I was talking about my boyfriend and suddenly I got insightful and stuff.
Friday, 09/02/05 - 10:43 am.

I went to the post office this morning. Then I went to my boyfriend's house, where I spent nearly two hours. Clothes never came off, but I had to endure fingers.

I don't know if something's wrong with me, I don't quite like it. The fingers, I mean. I endure it for him. He's respectful, he asks me how I feel, if I want him to stop. He stops when I ask him to...but I wish I could enjoy it as much as he does, as much as he wants me to. I was about to tell him "let's go all the way" (ok, ok, my body and I are split on this sex thing: my body is quickly ready, whereas I try histerically to avoid it) but I had to come back home and work on assignments.

However, it was lovely. I woke him up, we talked. He took a shower (I remained outside his bathroom) and we talked some more. Just stuff. Then we got into some action. Then, hours later, many hours later, in the afternoon, I saw him for like 20 minutes before class.

I seriously love this guy.

I'm not really in the mood to write, though, strangely enough.

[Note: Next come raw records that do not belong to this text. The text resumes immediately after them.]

-- ==== Sys2Proof/Laws/Checksum.lean ====
section
/-! SUPPORT. The laws of the accumulator and of the checksum field. -/

namespace Sys2Proof.Machine

/-! The accumulator. -/

theorem wordAt_eq (rd : Nat → Byte) (k : Nat) :
    wordAt rd k = (rd (2 * k)).toNat + 256 * (rd (2 * k + 1)).toNat := by
  have h := (rd (2 * k)).isLt
  rw [wordAt, BitVec.toNat_append, Nat.shiftLeft_eq, Nat.mul_comm,
    ← Nat.two_pow_add_eq_or_of_lt (by simpa using h)]
  omega

/-- The words are the even bytes and 256 times the odd bytes. -/
theorem sumWords_eq_byteSum (rd : Nat → Byte) (m : Nat) : sumWords rd m = byteSum rd (2 * m) := by
  induction m with
  | zero => rfl
  | succ m ih =>
    rw [sumWords, ih, wordAt_eq, byteSum, byteSum, show 2 * (m + 1) = 2 * m + 1 + 1 by ring,
      Finset.sum_range_succ, Finset.sum_range_succ]
    have h0 : 2 * m % 2 = 0 := by omega
    have h1 : (2 * m + 1) % 2 = 1 := by omega
    rw [h0, h1]
    ring

/-- The loop of 40_checksum.md R101 is the weighted sum of the bytes. -/
theorem sumBytes_eq_byteSum (rd : Nat → Byte) (n : Nat) : sumBytes rd n = byteSum rd n := by
  rw [sumBytes, sumWords_eq_byteSum]
  by_cases h : n % 2 = 1
  · have hn : n = 2 * (n / 2) + 1 := by omega
    rw [if_pos h]
    conv_rhs => rw [hn, byteSum, Finset.sum_range_succ]
    have h0 : 2 * (n / 2) % 2 = 0 := by omega
    have h1 : n - 1 = 2 * (n / 2) := by omega
    rw [h0, h1, byteSum, Nat.pow_zero, Nat.mul_one]
  · have hn : 2 * (n / 2) = n := by omega
    rw [if_neg h, hn, Nat.add_zero]

/-- The sum depends on bytes 0 to n-1 only. -/
theorem sumBytes_congr {rd rd' : Nat → Byte} {n : Nat} (h : ∀ i < n, rd i = rd' i) : sumBytes rd n = sumBytes rd' n := by
  rw [sumBytes_eq_byteSum, sumBytes_eq_byteSum]
  exact Finset.sum_congr rfl fun i hi => by rw [h i (Finset.mem_range.mp hi)]

theorem acc32_congr {rd rd' : Nat → Byte} {n : Nat} (h : ∀ i < n, rd i = rd' i) : acc32 rd n = acc32 rd' n := by
  rw [acc32, acc32, sumBytes_congr h]

/-! The fold. -/

/-- One round of the loop keeps the value modulo 0xFFFF. -/
theorem foldRound_eq (s : Nat) : (s &&& 0xFFFF) + (s >>> 16) = s % 0x10000 + s / 0x10000 := by
  rw [Nat.shiftRight_eq_div_pow, show 0xFFFF = 2 ^ 16 - 1 from rfl, Nat.and_two_pow_sub_one_eq_mod]

theorem foldLoop_of_le {s : Nat} (fuel : Nat) (h : s ≤ 0xFFFF) : foldLoop fuel s = s := by
  cases fuel with
  | zero => rfl
  | succ n => rw [foldLoop, if_neg (by omega)]

theorem foldLoop_succ_of_gt {s : Nat} (fuel : Nat) (h : 0xFFFF < s) :
    foldLoop (fuel + 1) s = foldLoop fuel (s % 0x10000 + s / 0x10000) := by
  rw [foldLoop, if_pos h, foldRound_eq]

/-! The checksum field. -/

theorem State.bufOnly_zeroField (s : State) (off : Nat) : s.BufOnly (s.zeroField off) := rfl

theorem State.bufOnly_storeField (s : State) (off : Nat) (c : Half) : s.BufOnly (s.storeField off c) := rfl

theorem State.byte_zeroField (s : State) (off j : Nat) :
    (s.zeroField off).byte j = if j = off ∨ j = off + 1 then 0 else s.byte j := by
  rw [State.zeroField, State.byte_setByte, State.byte_setByte]
  by_cases h1 : j = off + 1 <;> by_cases h2 : j = off <;> simp [h1, h2]

theorem State.byte_storeField (s : State) (off j : Nat) (c : Half) :
    (s.storeField off c).byte j = if j = off then byteOf c 0 else if j = off + 1 then byteOf c 1 else s.byte j := by
  rw [State.storeField, State.byte_setByte, State.byte_setByte]
  by_cases h1 : j = off + 1
  · have : j ≠ off := by omega
    simp [h1]
  · simp [h1]

theorem State.wf_zeroField {s : State} {off : Nat} (hs : Memory.wf s.buf = true) (h : off + 2 ≤ Config.bufBytes) :
    Memory.wf (s.zeroField off).buf = true :=
  State.wf_setByte _ (State.wf_setByte _ hs (by omega)) (by omega)

theorem State.wf_storeField {s : State} {off : Nat} (c : Half) (hs : Memory.wf s.buf = true)
    (h : off + 2 ≤ Config.bufBytes) : Memory.wf (s.storeField off c).buf = true :=
  State.wf_setByte _ (State.wf_setByte _ hs (by omega)) (by omega)

/-! Inserting the checksum: everything it can do. -/

/-- The accumulator the insertion computes: the field counts as zero. -/
theorem State.acc_insertChecksum (s : State) (n off : Nat) :
    (s.insertChecksum n off).acc = acc32 (s.zeroField off).byte n := rfl

theorem State.ck_insertChecksum (s : State) (n off : Nat) :
    (s.insertChecksum n off).ck = checksumOf (s.insertChecksum n off).acc := rfl

theorem State.rawLen_insertChecksum (s : State) (n off : Nat) :
    (s.insertChecksum n off).rawLen = BitVec.ofNat 32 n := rfl

theorem State.byte_insertChecksum (s : State) (n off j : Nat) :
    (s.insertChecksum n off).byte j =
      if j = off then byteOf (s.insertChecksum n off).ck 0
      else if j = off + 1 then byteOf (s.insertChecksum n off).ck 1 else s.byte j :=
  State.byte_storeField s off j _

/-- It changes the buffer and the result registers only. -/
theorem State.insertChecksum_frame (s : State) (n off : Nat) :
    s.insertChecksum n off =
      { s with
        buf := (s.insertChecksum n off).buf
        ck := (s.insertChecksum n off).ck
        acc := (s.insertChecksum n off).acc
        rawLen := (s.insertChecksum n off).rawLen } := rfl

theorem State.wf_insertChecksum {s : State} {off : Nat} (n : Nat) (hs : Memory.wf s.buf = true)
    (h : off + 2 ≤ Config.bufBytes) : Memory.wf (s.insertChecksum n off).buf = true :=
  State.wf_storeField _ hs h

/-! The checks of CKSUM. -/

theorem State.cksum_of_check {s : State} {e : ErrCode} (h : cksumCheck s.cksumOperands = some e) :
    s.cksum = .error e := by
  rw [State.cksum, h]

theorem State.cksum_of_pass {s : State} (h : cksumCheck s.cksumOperands = none) :
    s.cksum = .ok (s.insertChecksum s.len.toNat s.offset.toNat) := by
  rw [State.cksum, h]; rfl

/-- CKSUM runs exactly when its three bounds hold (40_checksum.md R103). -/
theorem cksumCheck_eq_none {o : CksumOperands} :
    cksumCheck o = none ↔ 2 ≤ o.n ∧ o.off + 2 ≤ o.n ∧ o.n ≤ Config.bufBytes := by
  unfold cksumCheck
  split
  · simp; omega
  · split
    · simp; omega
    · simp; omega

end Sys2Proof.Machine
end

I have things to talk about, but I'm very lazy right now. Even though I'd like to talk about my new crush in campus. And about a guy I met when I was in high school and he was in like 7th grade, and I saw him today, years later. Perhaps I'd have considered him a love interest if there hadn't been such distance in our ages. But I only realized that today, when he called my name. He's in high school now. If I'm not mistaken, he'll be graduating this year.

Victor says I look exhausted. I feel overwhelmed...ok, maybe a little exhausted. I won't even go swimming tomorrow morning (oh, the guilt), because it's been raining all day and I want to sleep in. But I won't get to sleep in because I need to go to the university library to keep reading newspapers.

Ok, I'm really tired, but I feel sorta happy, too. For the most part, I'm doing what I love, psychology-wise. I'm a good driver now and I'm not afraid of taking the car anymore; I have a slight sex life with a man who adores me and I'm in love with. And etc. I guess I should dedicate an entry to count my blessings. I'm in a very good point in my life right now, free of that odd mix of melancholy and self-destruction and isolation I used to carry on my shoulders, while walking around school.

Or maybe I'm sorta happy because I have an MP3 player.